Records drawn from a dataset:
========================================================================
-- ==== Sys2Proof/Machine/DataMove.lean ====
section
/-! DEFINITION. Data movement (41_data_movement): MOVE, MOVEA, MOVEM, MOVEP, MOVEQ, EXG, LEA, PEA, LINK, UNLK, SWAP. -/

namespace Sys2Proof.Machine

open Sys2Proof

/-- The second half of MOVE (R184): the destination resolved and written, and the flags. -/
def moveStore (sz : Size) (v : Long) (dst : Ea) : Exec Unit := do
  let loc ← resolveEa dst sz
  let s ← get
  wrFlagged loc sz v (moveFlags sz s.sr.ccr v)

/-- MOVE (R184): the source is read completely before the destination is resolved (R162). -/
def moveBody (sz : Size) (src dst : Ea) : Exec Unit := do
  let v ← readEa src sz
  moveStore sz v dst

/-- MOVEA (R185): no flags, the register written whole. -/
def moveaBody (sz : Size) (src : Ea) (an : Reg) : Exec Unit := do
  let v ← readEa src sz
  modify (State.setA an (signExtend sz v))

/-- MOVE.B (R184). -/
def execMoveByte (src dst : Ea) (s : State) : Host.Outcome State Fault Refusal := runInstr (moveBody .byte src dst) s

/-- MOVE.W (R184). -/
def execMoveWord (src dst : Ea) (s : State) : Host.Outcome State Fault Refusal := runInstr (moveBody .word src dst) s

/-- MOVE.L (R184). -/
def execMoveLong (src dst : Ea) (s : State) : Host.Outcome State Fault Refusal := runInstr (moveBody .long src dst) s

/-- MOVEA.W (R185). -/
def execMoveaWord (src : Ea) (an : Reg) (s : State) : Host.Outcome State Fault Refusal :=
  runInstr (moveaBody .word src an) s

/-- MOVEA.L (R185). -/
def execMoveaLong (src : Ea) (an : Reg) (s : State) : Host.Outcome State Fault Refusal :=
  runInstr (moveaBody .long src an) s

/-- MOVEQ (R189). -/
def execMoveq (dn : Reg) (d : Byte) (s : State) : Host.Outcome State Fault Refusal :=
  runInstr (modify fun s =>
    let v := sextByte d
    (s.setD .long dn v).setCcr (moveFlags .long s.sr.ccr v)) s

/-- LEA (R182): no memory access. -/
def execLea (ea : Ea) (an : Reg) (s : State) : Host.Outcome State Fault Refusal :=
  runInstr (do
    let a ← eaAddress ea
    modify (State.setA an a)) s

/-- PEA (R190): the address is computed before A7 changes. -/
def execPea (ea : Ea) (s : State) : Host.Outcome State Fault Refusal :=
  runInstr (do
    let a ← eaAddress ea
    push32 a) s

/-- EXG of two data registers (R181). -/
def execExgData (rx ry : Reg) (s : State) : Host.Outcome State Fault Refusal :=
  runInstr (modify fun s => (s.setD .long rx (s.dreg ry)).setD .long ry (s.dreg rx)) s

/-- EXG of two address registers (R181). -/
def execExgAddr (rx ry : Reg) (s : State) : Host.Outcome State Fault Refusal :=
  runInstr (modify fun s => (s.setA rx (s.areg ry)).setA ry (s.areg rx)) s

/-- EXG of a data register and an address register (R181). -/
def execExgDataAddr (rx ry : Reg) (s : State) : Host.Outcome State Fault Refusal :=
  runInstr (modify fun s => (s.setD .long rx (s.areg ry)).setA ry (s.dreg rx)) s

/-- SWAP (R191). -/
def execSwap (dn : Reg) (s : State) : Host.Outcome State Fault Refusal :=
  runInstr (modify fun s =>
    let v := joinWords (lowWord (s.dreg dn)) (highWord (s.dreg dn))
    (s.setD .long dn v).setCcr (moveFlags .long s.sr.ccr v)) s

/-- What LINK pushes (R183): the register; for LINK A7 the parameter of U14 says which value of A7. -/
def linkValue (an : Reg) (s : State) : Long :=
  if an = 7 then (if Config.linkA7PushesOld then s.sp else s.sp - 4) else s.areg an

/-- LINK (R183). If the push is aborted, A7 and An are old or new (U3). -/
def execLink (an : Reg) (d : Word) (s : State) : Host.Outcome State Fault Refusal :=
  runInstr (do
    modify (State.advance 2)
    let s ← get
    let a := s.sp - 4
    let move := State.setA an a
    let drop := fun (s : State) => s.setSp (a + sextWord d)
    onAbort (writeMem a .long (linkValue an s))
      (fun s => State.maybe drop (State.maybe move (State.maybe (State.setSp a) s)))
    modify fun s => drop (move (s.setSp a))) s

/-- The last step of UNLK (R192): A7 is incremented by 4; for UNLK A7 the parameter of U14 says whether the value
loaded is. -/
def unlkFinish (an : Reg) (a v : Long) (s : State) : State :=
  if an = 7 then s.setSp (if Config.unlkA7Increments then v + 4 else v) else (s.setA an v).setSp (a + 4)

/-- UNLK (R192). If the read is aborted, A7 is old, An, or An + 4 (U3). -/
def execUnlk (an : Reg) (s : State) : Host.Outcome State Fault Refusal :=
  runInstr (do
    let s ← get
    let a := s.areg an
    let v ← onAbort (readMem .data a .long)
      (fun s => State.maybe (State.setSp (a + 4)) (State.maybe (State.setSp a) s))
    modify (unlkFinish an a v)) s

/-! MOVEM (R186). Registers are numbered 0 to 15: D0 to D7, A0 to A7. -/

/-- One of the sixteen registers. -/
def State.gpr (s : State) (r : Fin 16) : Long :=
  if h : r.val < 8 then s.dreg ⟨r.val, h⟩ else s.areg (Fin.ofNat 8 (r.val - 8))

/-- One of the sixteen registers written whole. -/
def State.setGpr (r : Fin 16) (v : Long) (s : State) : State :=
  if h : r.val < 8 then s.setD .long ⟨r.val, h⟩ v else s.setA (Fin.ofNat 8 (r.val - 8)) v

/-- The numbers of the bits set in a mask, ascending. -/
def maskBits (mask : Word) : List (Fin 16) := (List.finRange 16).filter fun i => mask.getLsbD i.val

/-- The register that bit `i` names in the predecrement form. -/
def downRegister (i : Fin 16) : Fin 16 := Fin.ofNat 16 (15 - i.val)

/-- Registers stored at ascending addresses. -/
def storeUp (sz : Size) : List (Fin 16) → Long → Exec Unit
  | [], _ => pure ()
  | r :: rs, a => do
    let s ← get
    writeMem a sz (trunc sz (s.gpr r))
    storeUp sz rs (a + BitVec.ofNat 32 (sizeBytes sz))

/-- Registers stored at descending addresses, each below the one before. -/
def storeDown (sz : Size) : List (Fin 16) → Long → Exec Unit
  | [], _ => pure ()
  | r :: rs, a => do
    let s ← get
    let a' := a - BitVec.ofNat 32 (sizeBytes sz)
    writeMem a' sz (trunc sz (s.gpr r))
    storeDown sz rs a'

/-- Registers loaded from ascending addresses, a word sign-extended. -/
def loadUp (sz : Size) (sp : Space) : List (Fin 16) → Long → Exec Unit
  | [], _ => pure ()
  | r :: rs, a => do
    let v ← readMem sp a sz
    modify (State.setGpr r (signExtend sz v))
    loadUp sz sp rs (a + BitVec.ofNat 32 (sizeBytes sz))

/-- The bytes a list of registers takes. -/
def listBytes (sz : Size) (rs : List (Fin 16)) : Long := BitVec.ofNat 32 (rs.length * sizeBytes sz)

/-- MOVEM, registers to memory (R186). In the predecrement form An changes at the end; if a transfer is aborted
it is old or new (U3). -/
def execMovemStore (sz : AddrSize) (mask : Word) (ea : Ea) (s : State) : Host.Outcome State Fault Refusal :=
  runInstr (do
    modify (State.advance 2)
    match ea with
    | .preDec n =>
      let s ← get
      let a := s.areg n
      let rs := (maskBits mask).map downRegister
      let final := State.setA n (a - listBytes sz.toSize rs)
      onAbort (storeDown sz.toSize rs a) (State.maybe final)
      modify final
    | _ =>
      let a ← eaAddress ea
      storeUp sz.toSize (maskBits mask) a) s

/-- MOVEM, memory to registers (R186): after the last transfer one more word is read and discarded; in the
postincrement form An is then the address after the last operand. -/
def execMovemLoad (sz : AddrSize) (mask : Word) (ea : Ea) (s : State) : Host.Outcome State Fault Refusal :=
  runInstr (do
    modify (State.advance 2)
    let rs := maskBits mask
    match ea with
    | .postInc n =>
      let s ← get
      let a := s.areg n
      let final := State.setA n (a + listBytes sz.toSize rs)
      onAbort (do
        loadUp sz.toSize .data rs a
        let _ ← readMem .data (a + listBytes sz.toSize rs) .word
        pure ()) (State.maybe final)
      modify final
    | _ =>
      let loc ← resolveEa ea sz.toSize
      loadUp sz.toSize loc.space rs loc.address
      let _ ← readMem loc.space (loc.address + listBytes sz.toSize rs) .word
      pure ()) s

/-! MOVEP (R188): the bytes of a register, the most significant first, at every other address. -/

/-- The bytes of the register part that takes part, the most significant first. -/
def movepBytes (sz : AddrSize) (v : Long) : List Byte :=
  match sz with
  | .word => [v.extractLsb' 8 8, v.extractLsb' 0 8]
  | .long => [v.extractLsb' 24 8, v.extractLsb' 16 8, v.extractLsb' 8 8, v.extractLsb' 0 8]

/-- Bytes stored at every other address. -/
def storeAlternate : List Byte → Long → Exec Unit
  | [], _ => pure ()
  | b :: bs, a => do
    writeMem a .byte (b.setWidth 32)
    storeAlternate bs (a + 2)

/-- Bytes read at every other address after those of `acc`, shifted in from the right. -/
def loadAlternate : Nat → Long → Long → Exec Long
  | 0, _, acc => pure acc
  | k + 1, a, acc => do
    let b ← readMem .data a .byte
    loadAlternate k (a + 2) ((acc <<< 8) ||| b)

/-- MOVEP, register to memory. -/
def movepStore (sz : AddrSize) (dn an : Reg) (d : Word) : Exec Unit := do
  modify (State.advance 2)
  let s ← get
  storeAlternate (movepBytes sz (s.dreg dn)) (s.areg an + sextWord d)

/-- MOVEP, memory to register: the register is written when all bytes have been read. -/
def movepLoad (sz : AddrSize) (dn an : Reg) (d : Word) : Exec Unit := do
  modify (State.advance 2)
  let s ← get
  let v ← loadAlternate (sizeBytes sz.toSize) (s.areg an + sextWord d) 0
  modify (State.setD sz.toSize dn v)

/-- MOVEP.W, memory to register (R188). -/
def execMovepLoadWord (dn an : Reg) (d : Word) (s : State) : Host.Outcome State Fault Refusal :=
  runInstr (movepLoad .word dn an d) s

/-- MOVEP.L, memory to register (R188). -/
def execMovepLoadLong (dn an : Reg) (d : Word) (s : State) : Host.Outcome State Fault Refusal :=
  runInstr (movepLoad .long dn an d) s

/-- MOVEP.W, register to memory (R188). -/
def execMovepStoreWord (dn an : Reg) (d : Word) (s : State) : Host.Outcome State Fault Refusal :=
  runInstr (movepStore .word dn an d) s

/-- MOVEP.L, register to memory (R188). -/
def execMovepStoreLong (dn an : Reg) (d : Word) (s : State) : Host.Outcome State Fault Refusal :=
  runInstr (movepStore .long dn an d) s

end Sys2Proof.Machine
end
========================================================================
WHAT YOU WILL DO = Look through the preceding entries for the word "then". Report how many lines hold it, and only that number.

OUTPUT FOR THIS EXERCISE = 5